theorem or (d : Fin 64) (a : Fin 64) (b : Fin 64) : Statement (.or d a b) := by
  intro c hc hw
  obtain rfl : SlotClass.x = c := Option.some.inj hc
  have e : rawX (encode (.or d a b)) = some (.or d a b) := by
    show rawX (0x1A000000 + d.val * 0x80000 + a.val * 0x2000 + b.val * 0x80) = _
    generalize hx : 0x1A000000 + d.val * 0x80000 + a.val * 0x2000 + b.val * 0x80 = wd
    have := d.isLt
    have := a.isLt
    have := b.isLt
    have h0 : fld wd 25 7 = 13 := by unfold fld; omega
    have h1 : (fld wd 0 7 = 0) := by unfold fld; omega
    have h2 : fin64 wd 19 = d := by exact fin64_of (by omega)
    have h3 : fin64 wd 13 = a := by exact fin64_of (by omega)
    have h4 : fin64 wd 7 = b := by exact fin64_of (by omega)
    unfold rawX
    simp [h0, h1, h2, h3, h4]
  exact dec_x e hw

theorem xor (d : Fin 64) (a : Fin 64) (b : Fin 64) : Statement (.xor d a b) := by
  intro c hc hw
  obtain rfl : SlotClass.x = c := Option.some.inj hc
  have e : rawX (encode (.xor d a b)) = some (.xor d a b) := by
    show rawX (0x1C000000 + d.val * 0x80000 + a.val * 0x2000 + b.val * 0x80) = _
    generalize hx : 0x1C000000 + d.val * 0x80000 + a.val * 0x2000 + b.val * 0x80 = wd
    have := d.isLt
    have := a.isLt
    have := b.isLt
    have h0 : fld wd 25 7 = 14 := by unfold fld; omega
    have h1 : (fld wd 0 7 = 0) := by unfold fld; omega
    have h2 : fin64 wd 19 = d := by exact fin64_of (by omega)
    have h3 : fin64 wd 13 = a := by exact fin64_of (by omega)
    have h4 : fin64 wd 7 = b := by exact fin64_of (by omega)
    unfold rawX
    simp [h0, h1, h2, h3, h4]
  exact dec_x e hw

theorem andn (d : Fin 64) (a : Fin 64) (b : Fin 64) : Statement (.andn d a b) := by
  intro c hc hw
  obtain rfl : SlotClass.x = c := Option.some.inj hc
  have e : rawX (encode (.andn d a b)) = some (.andn d a b) := by
    show rawX (0x1E000000 + d.val * 0x80000 + a.val * 0x2000 + b.val * 0x80) = _
    generalize hx : 0x1E000000 + d.val * 0x80000 + a.val * 0x2000 + b.val * 0x80 = wd
    have := d.isLt
    have := a.isLt
    have := b.isLt
    have h0 : fld wd 25 7 = 15 := by unfold fld; omega
    have h1 : (fld wd 0 7 = 0) := by unfold fld; omega
    have h2 : fin64 wd 19 = d := by exact fin64_of (by omega)
    have h3 : fin64 wd 13 = a := by exact fin64_of (by omega)
    have h4 : fin64 wd 7 = b := by exact fin64_of (by omega)
    unfold rawX
    simp [h0, h1, h2, h3, h4]
  exact dec_x e hw

theorem shl (d : Fin 64) (a : Fin 64) (b : Fin 64) (w : Bool) : Statement (.shl d a b w) := by
  intro c hc hw
  obtain rfl : SlotClass.x = c := Option.some.inj hc
  have e : rawX (encode (.shl d a b w)) = some (.shl d a b w) := by
    show rawX (0x20000000 + d.val * 0x80000 + a.val * 0x2000 + b.val * 0x80 + w.toNat) = _
    generalize hx : 0x20000000 + d.val * 0x80000 + a.val * 0x2000 + b.val * 0x80 + w.toNat = wd
    have := d.isLt
    have := a.isLt
    have := b.isLt
    have := Bool.toNat_lt w
    have h0 : fld wd 25 7 = 16 := by unfold fld; omega
    have h1 : (fld wd 1 6 = 0) := by unfold fld; omega
    have h2 : fin64 wd 19 = d := by exact fin64_of (by omega)
    have h3 : fin64 wd 13 = a := by exact fin64_of (by omega)
    have h4 : fin64 wd 7 = b := by exact fin64_of (by omega)
    have h5 : bit wd 0 = w := by exact bit_of (by omega)
    unfold rawX
    simp [h0, h1, h2, h3, h4, h5]
  exact dec_x e hw

theorem shr (d : Fin 64) (a : Fin 64) (b : Fin 64) (w : Bool) : Statement (.shr d a b w) := by
  intro c hc hw
  obtain rfl : SlotClass.x = c := Option.some.inj hc
  have e : rawX (encode (.shr d a b w)) = some (.shr d a b w) := by
    show rawX (0x22000000 + d.val * 0x80000 + a.val * 0x2000 + b.val * 0x80 + w.toNat) = _
    generalize hx : 0x22000000 + d.val * 0x80000 + a.val * 0x2000 + b.val * 0x80 + w.toNat = wd
    have := d.isLt
    have := a.isLt
    have := b.isLt
    have := Bool.toNat_lt w
    have h0 : fld wd 25 7 = 17 := by unfold fld; omega
    have h1 : (fld wd 1 6 = 0) := by unfold fld; omega
    have h2 : fin64 wd 19 = d := by exact fin64_of (by omega)
    have h3 : fin64 wd 13 = a := by exact fin64_of (by omega)
    have h4 : fin64 wd 7 = b := by exact fin64_of (by omega)
    have h5 : bit wd 0 = w := by exact bit_of (by omega)
    unfold rawX
    simp [h0, h1, h2, h3, h4, h5]
  exact dec_x e hw

theorem sra (d : Fin 64) (a : Fin 64) (b : Fin 64) (w : Bool) : Statement (.sra d a b w) := by
  intro c hc hw
  obtain rfl : SlotClass.x = c := Option.some.inj hc
  have e : rawX (encode (.sra d a b w)) = some (.sra d a b w) := by
    show rawX (0x24000000 + d.val * 0x80000 + a.val * 0x2000 + b.val * 0x80 + w.toNat) = _
    generalize hx : 0x24000000 + d.val * 0x80000 + a.val * 0x2000 + b.val * 0x80 + w.toNat = wd
    have := d.isLt
    have := a.isLt
    have := b.isLt
    have := Bool.toNat_lt w
    have h0 : fld wd 25 7 = 18 := by unfold fld; omega
    have h1 : (fld wd 1 6 = 0) := by unfold fld; omega
    have h2 : fin64 wd 19 = d := by exact fin64_of (by omega)
    have h3 : fin64 wd 13 = a := by exact fin64_of (by omega)
    have h4 : fin64 wd 7 = b := by exact fin64_of (by omega)
    have h5 : bit wd 0 = w := by exact bit_of (by omega)
    unfold rawX
    simp [h0, h1, h2, h3, h4, h5]
  exact dec_x e hw

theorem shli (d : Fin 64) (a : Fin 64) (c : Fin 64) : Statement (.shli d a c) := by
  intro c hc hw
  obtain rfl : SlotClass.x = c := Option.some.inj hc
  have e : rawX (encode (.shli d a c)) = some (.shli d a c) := by
    show rawX (0x26000000 + d.val * 0x80000 + a.val * 0x2000 + c.val) = _
    generalize hx : 0x26000000 + d.val * 0x80000 + a.val * 0x2000 + c.val = wd
    have := d.isLt
    have := a.isLt
    have := c.isLt
    have h0 : fld wd 25 7 = 19 := by unfold fld; omega
    have h1 : (fld wd 6 7 = 0) := by unfold fld; omega
    have h2 : fin64 wd 19 = d := by exact fin64_of (by omega)
    have h3 : fin64 wd 13 = a := by exact fin64_of (by omega)
    have h4 : fin64 wd 0 = c := by exact fin64_of (by omega)
    unfold rawX
    simp [h0, h1, h2, h3, h4]
  exact dec_x e hw

theorem shri (d : Fin 64) (a : Fin 64) (c : Fin 64) : Statement (.shri d a c) := by
  intro c hc hw
  obtain rfl : SlotClass.x = c := Option.some.inj hc
  have e : rawX (encode (.shri d a c)) = some (.shri d a c) := by
    show rawX (0x28000000 + d.val * 0x80000 + a.val * 0x2000 + c.val) = _
    generalize hx : 0x28000000 + d.val * 0x80000 + a.val * 0x2000 + c.val = wd
    have := d.isLt
    have := a.isLt
    have := c.isLt
    have h0 : fld wd 25 7 = 20 := by unfold fld; omega
    have h1 : (fld wd 6 7 = 0) := by unfold fld; omega
    have h2 : fin64 wd 19 = d := by exact fin64_of (by omega)
    have h3 : fin64 wd 13 = a := by exact fin64_of (by omega)
    have h4 : fin64 wd 0 = c := by exact fin64_of (by omega)
    unfold rawX
    simp [h0, h1, h2, h3, h4]
  exact dec_x e hw

theorem srai (d : Fin 64) (a : Fin 64) (c : Fin 64) : Statement (.srai d a c) := by
  intro c hc hw
  obtain rfl : SlotClass.x = c := Option.some.inj hc
  have e : rawX (encode (.srai d a c)) = some (.srai d a c) := by
    show rawX (0x2A000000 + d.val * 0x80000 + a.val * 0x2000 + c.val) = _
    generalize hx : 0x2A000000 + d.val * 0x80000 + a.val * 0x2000 + c.val = wd
    have := d.isLt
    have := a.isLt
    have := c.isLt
    have h0 : fld wd 25 7 = 21 := by unfold fld; omega
    have h1 : (fld wd 6 7 = 0) := by unfold fld; omega
    have h2 : fin64 wd 19 = d := by exact fin64_of (by omega)
    have h3 : fin64 wd 13 = a := by exact fin64_of (by omega)
    have h4 : fin64 wd 0 = c := by exact fin64_of (by omega)
    unfold rawX
    simp [h0, h1, h2, h3, h4]
  exact dec_x e hw

theorem min (d : Fin 64) (a : Fin 64) (b : Fin 64) : Statement (.min d a b) := by
  intro c hc hw
  obtain rfl : SlotClass.x = c := Option.some.inj hc
  have e : rawX (encode (.min d a b)) = some (.min d a b) := by
    show rawX (0x2C000000 + d.val * 0x80000 + a.val * 0x2000 + b.val * 0x80) = _
    generalize hx : 0x2C000000 + d.val * 0x80000 + a.val * 0x2000 + b.val * 0x80 = wd
    have := d.isLt
    have := a.isLt
    have := b.isLt
    have h0 : fld wd 25 7 = 22 := by unfold fld; omega
    have h1 : (fld wd 0 7 = 0) := by unfold fld; omega
    have h2 : fin64 wd 19 = d := by exact fin64_of (by omega)
    have h3 : fin64 wd 13 = a := by exact fin64_of (by omega)
    have h4 : fin64 wd 7 = b := by exact fin64_of (by omega)
    unfold rawX
    simp [h0, h1, h2, h3, h4]
  exact dec_x e hw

About this exercise
Each line of the listing above that contains the word "shli" is to be copied.

Answer area
theorem shli (d : Fin 64) (a : Fin 64) (c : Fin 64) : Statement (.shli d a c) := by
  have e : rawX (encode (.shli d a c)) = some (.shli d a c) := by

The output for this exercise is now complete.